Aim of the exercise –
In the listing that follows, find the lines with the string "passCount" and report how many there are, without commentary.

The data –
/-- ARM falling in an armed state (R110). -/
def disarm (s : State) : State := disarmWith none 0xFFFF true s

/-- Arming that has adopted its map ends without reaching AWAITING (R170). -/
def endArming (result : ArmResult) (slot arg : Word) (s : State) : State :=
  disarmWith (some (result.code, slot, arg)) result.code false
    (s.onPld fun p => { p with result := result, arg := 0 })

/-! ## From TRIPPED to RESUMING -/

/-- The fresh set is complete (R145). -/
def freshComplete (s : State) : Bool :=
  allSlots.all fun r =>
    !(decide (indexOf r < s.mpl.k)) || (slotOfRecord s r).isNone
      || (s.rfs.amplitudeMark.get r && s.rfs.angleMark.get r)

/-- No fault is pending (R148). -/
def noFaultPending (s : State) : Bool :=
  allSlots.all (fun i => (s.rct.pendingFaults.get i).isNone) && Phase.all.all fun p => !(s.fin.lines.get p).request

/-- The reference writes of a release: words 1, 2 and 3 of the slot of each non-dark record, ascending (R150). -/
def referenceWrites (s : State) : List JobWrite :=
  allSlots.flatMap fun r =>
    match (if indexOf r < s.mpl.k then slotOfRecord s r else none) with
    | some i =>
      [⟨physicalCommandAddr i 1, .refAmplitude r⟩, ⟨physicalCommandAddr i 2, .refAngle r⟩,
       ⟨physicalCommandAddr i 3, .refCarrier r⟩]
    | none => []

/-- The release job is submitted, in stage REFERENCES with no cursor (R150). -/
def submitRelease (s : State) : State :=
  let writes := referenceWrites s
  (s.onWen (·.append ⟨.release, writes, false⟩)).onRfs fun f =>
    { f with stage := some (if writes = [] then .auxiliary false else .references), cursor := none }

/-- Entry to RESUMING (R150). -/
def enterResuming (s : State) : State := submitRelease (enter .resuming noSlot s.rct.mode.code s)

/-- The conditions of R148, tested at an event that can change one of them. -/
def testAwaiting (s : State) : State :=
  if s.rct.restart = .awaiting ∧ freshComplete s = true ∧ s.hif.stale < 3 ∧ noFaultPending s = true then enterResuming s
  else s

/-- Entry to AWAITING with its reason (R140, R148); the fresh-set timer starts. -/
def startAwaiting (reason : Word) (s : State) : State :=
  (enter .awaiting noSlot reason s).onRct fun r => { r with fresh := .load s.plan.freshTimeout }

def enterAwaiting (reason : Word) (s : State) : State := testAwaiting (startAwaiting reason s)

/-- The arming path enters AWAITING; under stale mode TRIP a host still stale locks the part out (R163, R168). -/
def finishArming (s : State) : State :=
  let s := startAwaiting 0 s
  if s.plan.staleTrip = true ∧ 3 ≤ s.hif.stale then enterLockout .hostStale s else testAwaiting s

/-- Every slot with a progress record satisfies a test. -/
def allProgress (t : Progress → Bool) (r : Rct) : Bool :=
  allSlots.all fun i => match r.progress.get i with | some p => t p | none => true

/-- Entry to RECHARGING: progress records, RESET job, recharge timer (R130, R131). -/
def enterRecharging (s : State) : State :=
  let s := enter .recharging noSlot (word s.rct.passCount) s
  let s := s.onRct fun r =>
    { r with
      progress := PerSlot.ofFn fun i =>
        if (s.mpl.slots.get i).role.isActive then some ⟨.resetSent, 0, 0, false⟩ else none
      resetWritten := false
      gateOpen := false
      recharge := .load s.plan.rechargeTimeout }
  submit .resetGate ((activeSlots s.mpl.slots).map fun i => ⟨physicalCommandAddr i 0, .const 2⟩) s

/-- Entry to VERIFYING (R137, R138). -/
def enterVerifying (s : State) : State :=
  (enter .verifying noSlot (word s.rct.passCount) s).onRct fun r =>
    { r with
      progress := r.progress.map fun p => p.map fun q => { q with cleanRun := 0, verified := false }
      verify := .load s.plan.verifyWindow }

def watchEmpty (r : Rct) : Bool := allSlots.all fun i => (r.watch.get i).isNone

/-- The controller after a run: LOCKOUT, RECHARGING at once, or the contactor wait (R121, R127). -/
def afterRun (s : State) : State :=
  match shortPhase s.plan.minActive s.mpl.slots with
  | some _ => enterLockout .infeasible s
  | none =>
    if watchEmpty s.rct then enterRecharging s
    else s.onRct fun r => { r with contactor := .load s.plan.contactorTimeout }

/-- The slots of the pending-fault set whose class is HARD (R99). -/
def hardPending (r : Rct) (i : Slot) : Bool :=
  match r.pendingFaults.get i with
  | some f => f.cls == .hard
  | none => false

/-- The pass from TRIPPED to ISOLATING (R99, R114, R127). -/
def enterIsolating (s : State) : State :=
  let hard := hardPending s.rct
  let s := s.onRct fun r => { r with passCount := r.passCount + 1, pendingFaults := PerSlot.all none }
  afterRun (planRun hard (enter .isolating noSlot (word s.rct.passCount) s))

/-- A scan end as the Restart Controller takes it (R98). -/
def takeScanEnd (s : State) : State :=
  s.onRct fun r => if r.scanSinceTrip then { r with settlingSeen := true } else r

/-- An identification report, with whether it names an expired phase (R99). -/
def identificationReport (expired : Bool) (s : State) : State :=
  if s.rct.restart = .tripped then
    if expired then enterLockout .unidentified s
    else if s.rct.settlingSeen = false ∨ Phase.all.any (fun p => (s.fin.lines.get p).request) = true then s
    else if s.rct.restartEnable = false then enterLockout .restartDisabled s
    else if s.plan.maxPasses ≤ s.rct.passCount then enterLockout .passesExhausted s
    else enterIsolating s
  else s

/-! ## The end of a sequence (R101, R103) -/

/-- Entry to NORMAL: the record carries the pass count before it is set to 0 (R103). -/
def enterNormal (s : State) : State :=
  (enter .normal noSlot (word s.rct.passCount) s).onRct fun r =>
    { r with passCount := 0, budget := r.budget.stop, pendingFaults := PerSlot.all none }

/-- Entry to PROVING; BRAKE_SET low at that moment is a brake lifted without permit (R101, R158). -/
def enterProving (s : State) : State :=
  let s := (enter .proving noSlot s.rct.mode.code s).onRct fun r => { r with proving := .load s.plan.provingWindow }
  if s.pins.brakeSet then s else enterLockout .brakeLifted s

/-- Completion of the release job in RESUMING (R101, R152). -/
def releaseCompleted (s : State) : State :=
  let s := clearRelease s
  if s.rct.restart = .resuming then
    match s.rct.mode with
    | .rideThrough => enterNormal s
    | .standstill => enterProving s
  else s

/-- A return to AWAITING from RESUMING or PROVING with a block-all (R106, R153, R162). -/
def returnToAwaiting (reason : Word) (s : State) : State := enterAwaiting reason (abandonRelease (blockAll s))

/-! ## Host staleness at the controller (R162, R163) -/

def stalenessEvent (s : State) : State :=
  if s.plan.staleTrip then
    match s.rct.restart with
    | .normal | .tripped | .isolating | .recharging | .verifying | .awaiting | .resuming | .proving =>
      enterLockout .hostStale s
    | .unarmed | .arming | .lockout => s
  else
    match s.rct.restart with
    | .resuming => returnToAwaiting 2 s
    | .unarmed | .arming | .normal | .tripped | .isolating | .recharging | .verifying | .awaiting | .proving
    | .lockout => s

Exercise answer –
7